Take the records below and set them down exactly, so that every line matches the original.

» The input:
········
-- ==== Sys2Proof/Machine/Operands.lean ====
section
/-! DEFINITION. How each command reads its operands (R68, R69), the byte orders of R9 and R41, and the width rules of
the integer, float and text fields (R83, R89, R93). -/

namespace Sys2Proof.Machine

/-- `uint(d)` (R8). -/
def uint (d : Data) : Int := d.toNat

/-- `sint(d)` (R8): two's complement. -/
def sint (d : Data) : Int := if d.getLsbD 63 then (d.toNat : Int) - 2 ^ 64 else d.toNat

/-- ENC_INT's value `v` (R68): `sint(data)` if `S = 1`, else `uint(data)`. -/
def intOperand : Signedness → Data → Int
  | .signed, d => sint d
  | .unsigned, d => uint d

/-- ENC_FLOAT's binary32 pattern `data[31:0]` (R68); `data[63:32]` is ignored. -/
def floatOperand (d : Data) : BitVec 32 := d.extractLsb' 0 32

/-- CRC_BYTE's byte `data[7:0]` (R68); `data[63:8]` is ignored. -/
def byteOperand (d : Data) : Byte := d.extractLsb' 0 8

/-- The representable range of R83, for a width `W >= 1`. -/
def representable : Signedness → Nat → Int → Bool
  | .signed, W, v => -(2 : Int) ^ (8 * W - 1) ≤ v && v ≤ (2 : Int) ^ (8 * W - 1) - 1
  | .unsigned, W, v => 0 ≤ v && v ≤ (2 : Int) ^ (8 * W) - 1

/-- `x' = x mod 2^(8*W)` (R9), in `0 .. 2^(8*W) - 1` for negative `x` too (R8). -/
def reduceTo (W : Nat) (x : Int) : Nat := (x % 2 ^ (8 * W)).toNat

/-- `BE_W(x)` (R9): byte `i` is `floor(x' / 2^(8*(W-1-i))) mod 256`, the most significant byte first. -/
def beBytes (W : Nat) (x : Int) : List Byte :=
  (List.range W).map fun i => BitVec.ofNat 8 (reduceTo W x / 2 ^ (8 * (W - 1 - i)))

/-- `LE2(c)` (R9): the low byte first. -/
def le2 (c : Half) : List Byte := [c.extractLsb' 0 8, c.extractLsb' 8 8]

/-- The four bytes ENC_FLOAT appends (R89): `f` itself, most significant byte first. -/
def floatBytes (f : BitVec 32) : List Byte :=
  [f.extractLsb' 24 8, f.extractLsb' 16 8, f.extractLsb' 8 8, f.extractLsb' 0 8]

/-- The field ENC_TEXT appends (R93, R94): the content, then 0x00 up to the width. -/
def textField (W : Nat) (text : List Byte) : List Byte := text ++ List.replicate (W - text.length) 0x00#8

/-- Some content byte is 0x80 or above (R93, R95). -/
def hasHighByte (text : List Byte) : Bool := text.any fun b => 0x80 ≤ b.toNat

/-- The big-endian number a list of bytes reads back as (R42, R112): `sum_i b_i * 2^(8*(|l|-1-i))`. -/
def beValue : List Byte → Nat
  | [] => 0
  | b :: l => b.toNat * 2 ^ (8 * l.length) + beValue l

/-- The host's big-endian decode of an appended integer field (R112). -/
def beDecode : Signedness → List Byte → Int
  | .unsigned, l => beValue l
  | .signed, l => if (l.headD 0).toNat < 0x80 then beValue l else (beValue l : Int) - 2 ^ (8 * l.length)

end Sys2Proof.Machine
end

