-- ==== Sys2Proof/Machine/CrcUnit.lean ====
section
/-! DEFINITION. The CRC family (41_crc16.md): CRC_INIT, CRC_BYTE, CRC_BUF, CRC_EMIT, CRC_READ. -/

namespace Sys2Proof.Machine

/-- CRC_INIT (R124). -/
def execCrcInit (s : State) : Result := succeed 0 (s.setCrc crcSeed)

/-- CRC_BYTE (R125). -/
def execCrcByte (data : Data) (s : State) : Result := succeed 0 (s.setCrc (absorb s.crc (byteOperand data)))

/-- CRC_BUF (R126): absorbs `BUF[O .. LEN-1]` in rising index order (R43), without seeding. -/
def execCrcBuf (O : Nat) (s : State) : Result :=
  if O > s.len.toNat then fail .outOfRange s
  else
    match s.buf.readList O (s.len.toNat - O) with
    | some l => succeed 0 (s.setCrc (absorbList s.crc l))
    | none => .fault .absentByte

/-- CRC_EMIT (R128): appends `LE2(CRC)`; `CRC` itself is unchanged (R130). -/
def execCrcEmit (s : State) : Result := appendOrOverflow (le2 s.crc) s

/-- CRC_READ (R129). -/
def execCrcRead (s : State) : Result := succeed (s.crc.setWidth 32) s

end Sys2Proof.Machine
end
········
» Solution to this problem:
-- ==== Sys2Proof/Machine/Operands.lean ====
section
/-! DEFINITION. How each command reads its operands (R68, R69), the byte orders of R9 and R41, and the width rules of
the integer, float and text fields (R83, R89, R93). -/

namespace Sys2Proof.Machine

/-- `uint(d)` (R8). -/
def uint (d : Data) : Int := d.toNat

/-- `sint(d)` (R8): two's complement. -/
def sint (d : Data) : Int := if d.getLsbD 63 then (d.toNat : Int) - 2 ^ 64 else d.toNat

/-- ENC_INT's value `v` (R68): `sint(data)` if `S = 1`, else `uint(data)`. -/
def intOperand : Signedness → Data → Int
  | .signed, d => sint d
  | .unsigned, d => uint d

/-- ENC_FLOAT's binary32 pattern `data[31:0]` (R68); `data[63:32]` is ignored. -/
def floatOperand (d : Data) : BitVec 32 := d.extractLsb' 0 32

/-- CRC_BYTE's byte `data[7:0]` (R68); `data[63:8]` is ignored. -/
def byteOperand (d : Data) : Byte := d.extractLsb' 0 8

/-- The representable range of R83, for a width `W >= 1`. -/
def representable : Signedness → Nat → Int → Bool
  | .signed, W, v => -(2 : Int) ^ (8 * W - 1) ≤ v && v ≤ (2 : Int) ^ (8 * W - 1) - 1
  | .unsigned, W, v => 0 ≤ v && v ≤ (2 : Int) ^ (8 * W) - 1

/-- `x' = x mod 2^(8*W)` (R9), in `0 .. 2^(8*W) - 1` for negative `x` too (R8). -/
def reduceTo (W : Nat) (x : Int) : Nat := (x % 2 ^ (8 * W)).toNat

/-- `BE_W(x)` (R9): byte `i` is `floor(x' / 2^(8*(W-1-i))) mod 256`, the most significant byte first. -/
def beBytes (W : Nat) (x : Int) : List Byte :=
  (List.range W).map fun i => BitVec.ofNat 8 (reduceTo W x / 2 ^ (8 * (W - 1 - i)))

/-- `LE2(c)` (R9): the low byte first. -/
def le2 (c : Half) : List Byte := [c.extractLsb' 0 8, c.extractLsb' 8 8]

/-- The four bytes ENC_FLOAT appends (R89): `f` itself, most significant byte first. -/
def floatBytes (f : BitVec 32) : List Byte :=
  [f.extractLsb' 24 8, f.extractLsb' 16 8, f.extractLsb' 8 8, f.extractLsb' 0 8]

/-- The field ENC_TEXT appends (R93, R94): the content, then 0x00 up to the width. -/
def textField (W : Nat) (text : List Byte) : List Byte := text ++ List.replicate (W - text.length) 0x00#8

/-- Some content byte is 0x80 or above (R93, R95). -/
def hasHighByte (text : List Byte) : Bool := text.any fun b => 0x80 ≤ b.toNat

/-- The big-endian number a list of bytes reads back as (R42, R112): `sum_i b_i * 2^(8*(|l|-1-i))`. -/
def beValue : List Byte → Nat
  | [] => 0
  | b :: l => b.toNat * 2 ^ (8 * l.length) + beValue l

/-- The host's big-endian decode of an appended integer field (R112). -/
def beDecode : Signedness → List Byte → Int
  | .unsigned, l => beValue l
  | .signed, l => if (l.headD 0).toNat < 0x80 then beValue l else (beValue l : Int) - 2 ^ (8 * l.length)

end Sys2Proof.Machine
end

-- ==== Sys2Proof/Machine/CrcUnit.lean ====
section
/-! DEFINITION. The CRC family (41_crc16.md): CRC_INIT, CRC_BYTE, CRC_BUF, CRC_EMIT, CRC_READ. -/

namespace Sys2Proof.Machine

/-- CRC_INIT (R124). -/
def execCrcInit (s : State) : Result := succeed 0 (s.setCrc crcSeed)

/-- CRC_BYTE (R125). -/
def execCrcByte (data : Data) (s : State) : Result := succeed 0 (s.setCrc (absorb s.crc (byteOperand data)))

/-- CRC_BUF (R126): absorbs `BUF[O .. LEN-1]` in rising index order (R43), without seeding. -/
def execCrcBuf (O : Nat) (s : State) : Result :=
  if O > s.len.toNat then fail .outOfRange s
  else
    match s.buf.readList O (s.len.toNat - O) with
    | some l => succeed 0 (s.setCrc (absorbList s.crc l))
    | none => .fault .absentByte

/-- CRC_EMIT (R128): appends `LE2(CRC)`; `CRC` itself is unchanged (R130). -/
def execCrcEmit (s : State) : Result := appendOrOverflow (le2 s.crc) s

/-- CRC_READ (R129). -/
def execCrcRead (s : State) : Result := succeed (s.crc.setWidth 32) s

end Sys2Proof.Machine
end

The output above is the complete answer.